> [TASK REQUIREMENTS]:
From the entries below, copy exactly the lines from the one that contains "def permRow (s" through the one that contains "let es := fmtBytes d.fmt", both included, and only those.

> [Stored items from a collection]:

--- START ---

/-- The return of ERET from an intact frame (R385); events that have waited meanwhile wait for the next segment end (R384). -/
def returnTrap (s : State) (a : At) (f : Frame) : State :=
  let (keep, drop) := splitDrops s f
  let s := drop.foldl (fun s e => dropEntry s a e) s
  let s := onStrand s a (fun t =>
    let t := putG14 f.g t
    let rest := t.frames.dropLast
    let t' := { t with
      p := (List.range 7).map (fun i => (i + 1, f.p.getD (i + 1) false))
      lc := f.lc, loop := f.loop
      tl := t.tl - 1, frames := rest
      repush := keep.map freshEntry
      retPc := some t.tpc
      slot := t.slot + 1
      y := [0, 0, 0, 0]
      evHeld := t.evHeld || (t.tl == 1 && !t.evq.isEmpty) }
    match rest.getLast? with
    | some o => { t' with
        tcause := o.tcause, tpc := o.tpc
        targ := (List.range 4).map (fun i => (i, o.targ.getD i 0))
        tcut := (List.range 4).map (fun i => (i, nth o.tcut i)) }
    | none => t')
  continueReturn s a

end Sys2Proof.Machine
end

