/-! ## Layout records (R34 to R37) -/

/-- The dimension words of a record. -/
def dimWord (raw k : Nat) : Nat := bits raw (128 + 64 * k) 64

/-- The bad bits of a layout record's own fields (R35, R36, R405). -/
def layoutBad (raw : Nat) : List Nat :=
  let fmt := bits raw 64 8
  let rank := bits raw 72 2 + 1
  let ragged := bit raw 79
  let rdim := bits raw 80 2
  badZero raw 60 4 ++ badIf (!fmtKnown fmt) 64 ++ badIf (4 < bits raw 74 4) 74 ++ badZero raw 78 1
    ++ badIf (ragged && rank < rdim + 2) 80 ++ badZero raw 82 46
    ++ (List.range rank).flatMap (fun k =>
        let w := dimWord raw k
        let o := 128 + 64 * k
        (if bit w 63 then badZero raw (o + 36) 27 else [])
          ++ badIf (fmtBlock fmt && !(ragged && k == rdim + 1) &&
              (if k = 0 then sgn w 32 != 1 else sgn w 32 % fmtL fmt != 0)) o)
    ++ (if ragged then badZero raw 444 4 ++ badZero raw 384 2 else []) ++ badZero raw 448 64

/-- The extent of dimension k: literal, or a shape register's value (R36); 0x7F above 2^31 - 1 (R407). -/
def dimExt (t : Strand) (raw k : Nat) : Except Cause Nat :=
  let w := dimWord raw k
  if bit w 63 then
    let v := tabGet 0 t.e (bits w 32 4)
    if 2 ^ 31 ≤ v then .error ⟨0x7F, bits w 32 4, v, 0⟩ else .ok v
  else .ok (bits w 32 31)

/-- The extents of a record's dimensions, in order. -/
def dimExts (t : Strand) (raw : Nat) : Nat → Nat → Except Cause (List Nat)
  | 0, _ => .ok []
  | n + 1, k =>
    match dimExt t raw k with
    | .error c => .error c
    | .ok v => (match dimExts t raw n (k + 1) with
      | .error c => .error c
      | .ok l => .ok (v :: l))

/-- The record's bits with every shape register replaced by its value (R147). -/
def resolvedRecord (raw : Nat) (ext : List Nat) : Nat :=
  (List.range ext.length).foldl (fun v k =>
    let o := 128 + 64 * k
    let old := bits v o 64
    v - old * 2 ^ o + (old % 2 ^ 32 + nth ext k * 2 ^ 32) * 2 ^ o) raw

/-- A layout record as an instruction reads it: the frozen record, its base as the record gives it (a handle where the
operand is drawn, R94) and its payload. -/
structure RecRead where
  lay : Layout
  tag : Nat
  payload : List Byte

/-- Reads a layout record at issue (R34, R35). -/
def readLayout (s : State) (a : At) (ad : Nat) (draw : Bool) : Except Cause RecRead :=
  match readStruct s a ad 64 64 with
  | .error c => .error c
  | .ok (_, raw) =>
    match checkBad 0x09 ad (layoutBad raw) with
    | .error c => .error c
    | .ok _ =>
      let rank := bits raw 72 2 + 1
      match dimExts (strandAt s a) raw rank 0 with
      | .error c => .error c
      | .ok ext =>
        let sp := bits raw 74 4
        let tag := sp * 2 ^ 60 + bits raw 0 60
        let base := placeOf a.c (if draw then hAddr tag else tag)
        let stride := (List.range rank).map (fun k => sgn (dimWord raw k) 32)
        let r : Layout := ⟨bits raw 64 8, base, rank, ext, stride, bit raw 79, bits raw 80 2,
          placeOf a.c (sp * 2 ^ 60 + bits raw 384 60)⟩
        .ok ⟨r, tag, leBytes 64 (resolvedRecord raw ext)⟩
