/-- Output j of a VDOT before its encoding: an s32 sum, of which a zero has no sign (R471), or an FP32 value. -/
def dotOut (s : State) (key : Nat) (taken : List (Nat × List Byte)) (fn : Nat) (a b : Region) (k j sb : Nat)
    (rs : Option Nat) : Except Cause FV :=
  let scaled (v : FV) : FV :=
    let v := if sb = 0 then v else v.mul (decodeFmt 2 sb)
    match rs with | some x => v.mul (decodeFmt 2 x) | none => v
  if fn = 0 then
    match dotSum s key taken a b k j 0 k with
    | .error c => .error c
    | .ok p => .ok (if sb = 0 ∧ rs = none then intFV (satInt true 32 p) else decodeFmt 2 (encodeFmt 2 0 (scaled (intFV p))))
  else
    let l := fmtL a.fmt
    ((List.range (ceilDiv k l)).foldl (fun (acc : Except Cause Nat) i =>
      match acc with
      | .error c => .error c
      | .ok sum =>
        match dotSum s key taken a b k j (i * l) (Nat.min k (i * l + l)) with
        | .error c => .error c
        | .ok p =>
          let (_, sc) := blockPlace s a.fmt a.base (a.elem s key (j * k + i * l) / l)
          let v := (intFV p).mul (decodeFmt 4 (leNat (peekBytes s key taken sc 2)))
          .ok (faddBits 2 0 sum (encodeFmt 2 0 (scaled v)))) (.ok 0)).map (decodeFmt 2)

/-- A row of a VDOT: 64 outputs. -/
def dotRow (s : State) (key : Nat) (e : Entry) (fn : Nat) (d a b : Region) (c : Option Region) (sb : Nat) (ctl : VCtl) : RowJob :=
  let n := d.count s key
  let k := b.count s key
  let row := e.prog.row
  let (lo, hi) := rowRange n row
  let more := decide (hi < n)
  { reads := [(a.q, a.spans s key (lo * k) (hi * k)), (b.q, b.spans s key 0 k)]
      ++ (match c with | some c => [sourceReads s key n row c] | none => [])
    later := (if a.q ≠ 2 then [] else a.spans s key (hi * k) (n * k)) ++ (if b.q = 2 ∧ more then b.spans s key 0 k else [])
      ++ (match c with | some c => sourceLater s key n row c | none => [])
    body := fun s taken p =>
      match (match c with | some c => (sourceVals s key n row taken p 0 c).map some | none => .ok none) with
      | .error x => .error x
      | .ok rs =>
        match allOk (fun i => dotOut s key taken fn a b k (lo + i) sb (rs.map (fun l => nth l i))) (List.range (hi - lo)) with
        | .error x => .error x
        | .ok v =>
          .ok (v.zipIdx.map (fun x => d.put s key (lo + x.2) (encodeFmt d.fmt ctl.rm x.1)),
            { p with acc := match rs with | some l => [nth l 0] | none => [] })
    laterWrites := d.spans s key hi n
    next := nextRow n (fun _ => none) }

/-! ## VPERM (R235, R237) -/

/-- Bit of the position that a stage of the Beneš network exchanges. -/
def stageBit (st : Nat) : Nat := [5, 4, 3, 2, 1, 0, 1, 2, 3, 4, 5].getD st 0

/-- The positions a stage's switches exchange, switch 0 first. -/
def stagePairs (j : Nat) : List Nat := (List.range 64).filter (fun p => !bit p j)

/-- The network of R235. -/
def benes (b : Nat) (v : List Nat) : List Nat :=
  (List.range 11).foldl (fun v st =>
    let j := stageBit st
    (stagePairs j).zipIdx.foldl (fun v x =>
      if bit b (32 * st + x.2) then setNth (setNth v x.1 (nth v (x.1 + 2 ^ j))) (x.1 + 2 ^ j) (nth v x.1) else v) v) v

/-- A row of a VPERM: one group of 64. -/
def permRow (s : State) (c key : Nat) (e : Entry) (d r : Region) (ctl : VCtl) : RowJob :=
  let n := d.count s key
  let row := e.prog.row
  let (lo, hi) := rowRange n row
  mapRow s key n row d [r] []
    (fun s taken p =>
      let v := (List.range 64).map (fun i => if lo + i < hi then elemBits s key taken r.fmt r.base (r.elem s key (lo + i)) else 0)
      let o := benes (tabGet 0 (coreAt s c).regs.b ctl.breg) v
      .ok ((List.range (hi - lo)).map (fun i =>
        d.put s key (lo + i) (if d.fmt = r.fmt then nth o i else encodeFmt d.fmt ctl.rm (decodeFmt r.fmt (nth o i)))), p))
    (fun _ => none)

/-- The result of an instruction for which R230 admits res and the spec states no value: a free value (log 8). -/
def freeResult (s : State) (res : Bool) : State × Option Nat :=
  if res then ({ s with freeCount := s.freeCount + 1 }, some (Config.freeWord s.freeCount).toNat) else (s, none)

/-! ## VSEARCH (R239, R240) -/

/-- The FP32 score in a column of a row. -/
def scoreAt (s : State) (key : Nat) (d : Search) (r c : Nat) : Nat :=
  let es := fmtBytes d.fmt
  enc32 2 0 d.fmt (leNat (fetchPlace s key (d.scores.plus ((r * d.rstride + c) * es)) es))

--- END ---

> [RESULT OF THE TASK]:
def permRow (s : State) (c key : Nat) (e : Entry) (d r : Region) (ctl : VCtl) : RowJob :=
  let n := d.count s key
  let row := e.prog.row
  let (lo, hi) := rowRange n row
  mapRow s key n row d [r] []
    (fun s taken p =>
      let v := (List.range 64).map (fun i => if lo + i < hi then elemBits s key taken r.fmt r.base (r.elem s key (lo + i)) else 0)
      let o := benes (tabGet 0 (coreAt s c).regs.b ctl.breg) v
      .ok ((List.range (hi - lo)).map (fun i =>
        d.put s key (lo + i) (if d.fmt = r.fmt then nth o i else encodeFmt d.fmt ctl.rm (decodeFmt r.fmt (nth o i)))), p))
    (fun _ => none)

/-- The result of an instruction for which R230 admits res and the spec states no value: a free value (log 8). -/
def freeResult (s : State) (res : Bool) : State × Option Nat :=
  if res then ({ s with freeCount := s.freeCount + 1 }, some (Config.freeWord s.freeCount).toNat) else (s, none)

/-! ## VSEARCH (R239, R240) -/

/-- The FP32 score in a column of a row. -/
def scoreAt (s : State) (key : Nat) (d : Search) (r c : Nat) : Nat :=
  let es := fmtBytes d.fmt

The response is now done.